* _EXERCISE DESCRIPTION_
From the entries below, copy every line holding the word "type".

[RECORDS TO USE Boundary: Start]

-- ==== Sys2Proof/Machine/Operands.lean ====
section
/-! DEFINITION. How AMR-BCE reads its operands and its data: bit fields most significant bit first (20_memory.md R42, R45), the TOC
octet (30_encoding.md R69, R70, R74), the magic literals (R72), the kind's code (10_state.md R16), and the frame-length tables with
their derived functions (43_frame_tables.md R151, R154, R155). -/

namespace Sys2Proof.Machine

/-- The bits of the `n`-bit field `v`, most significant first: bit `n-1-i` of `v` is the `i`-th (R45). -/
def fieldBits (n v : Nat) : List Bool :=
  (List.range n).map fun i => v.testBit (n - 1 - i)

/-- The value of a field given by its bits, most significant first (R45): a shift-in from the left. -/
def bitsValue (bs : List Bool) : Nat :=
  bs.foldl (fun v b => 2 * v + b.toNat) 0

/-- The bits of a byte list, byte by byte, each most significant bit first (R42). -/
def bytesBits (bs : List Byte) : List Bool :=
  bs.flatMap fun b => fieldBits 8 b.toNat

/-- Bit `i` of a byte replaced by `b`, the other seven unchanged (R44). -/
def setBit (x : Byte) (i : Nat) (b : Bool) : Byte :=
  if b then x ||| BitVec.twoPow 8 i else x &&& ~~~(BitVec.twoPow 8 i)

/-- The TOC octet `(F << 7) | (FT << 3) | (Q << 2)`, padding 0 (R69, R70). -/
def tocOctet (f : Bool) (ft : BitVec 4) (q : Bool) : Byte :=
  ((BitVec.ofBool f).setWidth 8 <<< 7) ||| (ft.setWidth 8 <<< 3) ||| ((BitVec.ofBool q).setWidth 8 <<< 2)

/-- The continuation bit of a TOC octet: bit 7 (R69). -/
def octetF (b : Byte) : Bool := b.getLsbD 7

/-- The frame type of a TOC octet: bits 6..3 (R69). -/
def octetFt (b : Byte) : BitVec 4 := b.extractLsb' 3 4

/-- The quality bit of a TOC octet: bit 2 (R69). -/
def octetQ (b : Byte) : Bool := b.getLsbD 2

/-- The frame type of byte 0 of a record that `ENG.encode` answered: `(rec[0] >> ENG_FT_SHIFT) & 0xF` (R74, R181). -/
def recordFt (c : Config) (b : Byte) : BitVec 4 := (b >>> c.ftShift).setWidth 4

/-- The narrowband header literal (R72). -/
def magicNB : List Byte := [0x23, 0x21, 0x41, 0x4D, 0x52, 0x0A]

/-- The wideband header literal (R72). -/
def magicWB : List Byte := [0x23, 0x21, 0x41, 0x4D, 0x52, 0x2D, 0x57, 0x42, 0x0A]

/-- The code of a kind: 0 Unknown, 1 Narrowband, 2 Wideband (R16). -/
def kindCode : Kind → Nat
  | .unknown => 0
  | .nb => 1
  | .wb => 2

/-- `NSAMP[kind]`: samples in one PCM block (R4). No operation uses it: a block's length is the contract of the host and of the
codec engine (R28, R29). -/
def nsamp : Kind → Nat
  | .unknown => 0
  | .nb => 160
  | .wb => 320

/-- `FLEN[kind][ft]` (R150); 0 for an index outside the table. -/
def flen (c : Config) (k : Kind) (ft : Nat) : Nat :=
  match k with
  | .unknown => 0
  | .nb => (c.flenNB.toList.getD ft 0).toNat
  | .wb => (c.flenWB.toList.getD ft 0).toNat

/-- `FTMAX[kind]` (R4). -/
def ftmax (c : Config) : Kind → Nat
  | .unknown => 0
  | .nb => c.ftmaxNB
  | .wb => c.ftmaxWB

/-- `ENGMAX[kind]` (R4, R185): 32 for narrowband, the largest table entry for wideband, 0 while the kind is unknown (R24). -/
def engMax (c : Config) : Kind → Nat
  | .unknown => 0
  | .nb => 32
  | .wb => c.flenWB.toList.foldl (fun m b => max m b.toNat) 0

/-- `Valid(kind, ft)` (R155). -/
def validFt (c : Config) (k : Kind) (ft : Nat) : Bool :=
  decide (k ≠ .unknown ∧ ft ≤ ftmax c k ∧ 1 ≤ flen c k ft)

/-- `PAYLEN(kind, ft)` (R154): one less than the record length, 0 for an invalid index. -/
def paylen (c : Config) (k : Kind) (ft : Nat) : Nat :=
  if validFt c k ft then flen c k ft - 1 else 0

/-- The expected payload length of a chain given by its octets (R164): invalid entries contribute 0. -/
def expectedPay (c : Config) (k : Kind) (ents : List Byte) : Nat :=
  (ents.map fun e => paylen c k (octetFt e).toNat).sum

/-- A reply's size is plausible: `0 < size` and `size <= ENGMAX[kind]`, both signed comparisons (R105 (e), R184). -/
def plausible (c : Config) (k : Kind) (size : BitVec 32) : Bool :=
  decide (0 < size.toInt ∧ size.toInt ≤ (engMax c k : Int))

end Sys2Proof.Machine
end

[RECORDS TO USE Boundary: End]
[RECORDS TO USE Boundary: Start]

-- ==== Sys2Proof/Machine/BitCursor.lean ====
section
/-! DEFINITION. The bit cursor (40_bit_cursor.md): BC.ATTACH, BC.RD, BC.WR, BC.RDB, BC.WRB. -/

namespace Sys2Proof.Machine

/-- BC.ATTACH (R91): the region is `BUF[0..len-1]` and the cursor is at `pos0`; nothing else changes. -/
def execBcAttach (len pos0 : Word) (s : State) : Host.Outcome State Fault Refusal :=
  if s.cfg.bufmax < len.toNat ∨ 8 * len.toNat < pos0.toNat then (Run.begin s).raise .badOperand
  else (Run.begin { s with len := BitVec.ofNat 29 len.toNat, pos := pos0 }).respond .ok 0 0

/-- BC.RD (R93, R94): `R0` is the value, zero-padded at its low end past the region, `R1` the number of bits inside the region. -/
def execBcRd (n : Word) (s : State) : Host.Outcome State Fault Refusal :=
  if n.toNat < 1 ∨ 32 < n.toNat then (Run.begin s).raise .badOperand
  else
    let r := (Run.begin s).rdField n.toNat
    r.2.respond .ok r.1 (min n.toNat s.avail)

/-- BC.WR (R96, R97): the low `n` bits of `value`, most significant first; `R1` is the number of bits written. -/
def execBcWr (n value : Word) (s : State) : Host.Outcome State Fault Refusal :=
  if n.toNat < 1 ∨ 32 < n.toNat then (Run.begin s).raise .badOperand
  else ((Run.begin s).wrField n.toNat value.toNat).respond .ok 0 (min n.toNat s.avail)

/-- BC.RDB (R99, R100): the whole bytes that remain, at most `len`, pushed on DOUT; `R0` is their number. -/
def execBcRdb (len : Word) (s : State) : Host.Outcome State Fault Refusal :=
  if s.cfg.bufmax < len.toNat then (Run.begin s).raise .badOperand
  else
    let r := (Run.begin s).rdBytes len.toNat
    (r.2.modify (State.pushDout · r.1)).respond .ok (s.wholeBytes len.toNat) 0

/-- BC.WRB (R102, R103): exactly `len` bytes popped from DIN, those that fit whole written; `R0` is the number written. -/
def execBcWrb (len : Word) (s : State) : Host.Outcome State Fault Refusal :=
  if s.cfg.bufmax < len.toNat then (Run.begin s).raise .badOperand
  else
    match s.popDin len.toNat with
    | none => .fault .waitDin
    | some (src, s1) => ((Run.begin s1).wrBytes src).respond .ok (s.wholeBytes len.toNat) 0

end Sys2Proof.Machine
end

[RECORDS TO USE Boundary: End]

* _TASK ANSWER_
/-- The frame type of a TOC octet: bits 6..3 (R69). -/
/-- The frame type of byte 0 of a record that `ENG.encode` answered: `(rec[0] >> ENG_FT_SHIFT) & 0xF` (R74, R181). -/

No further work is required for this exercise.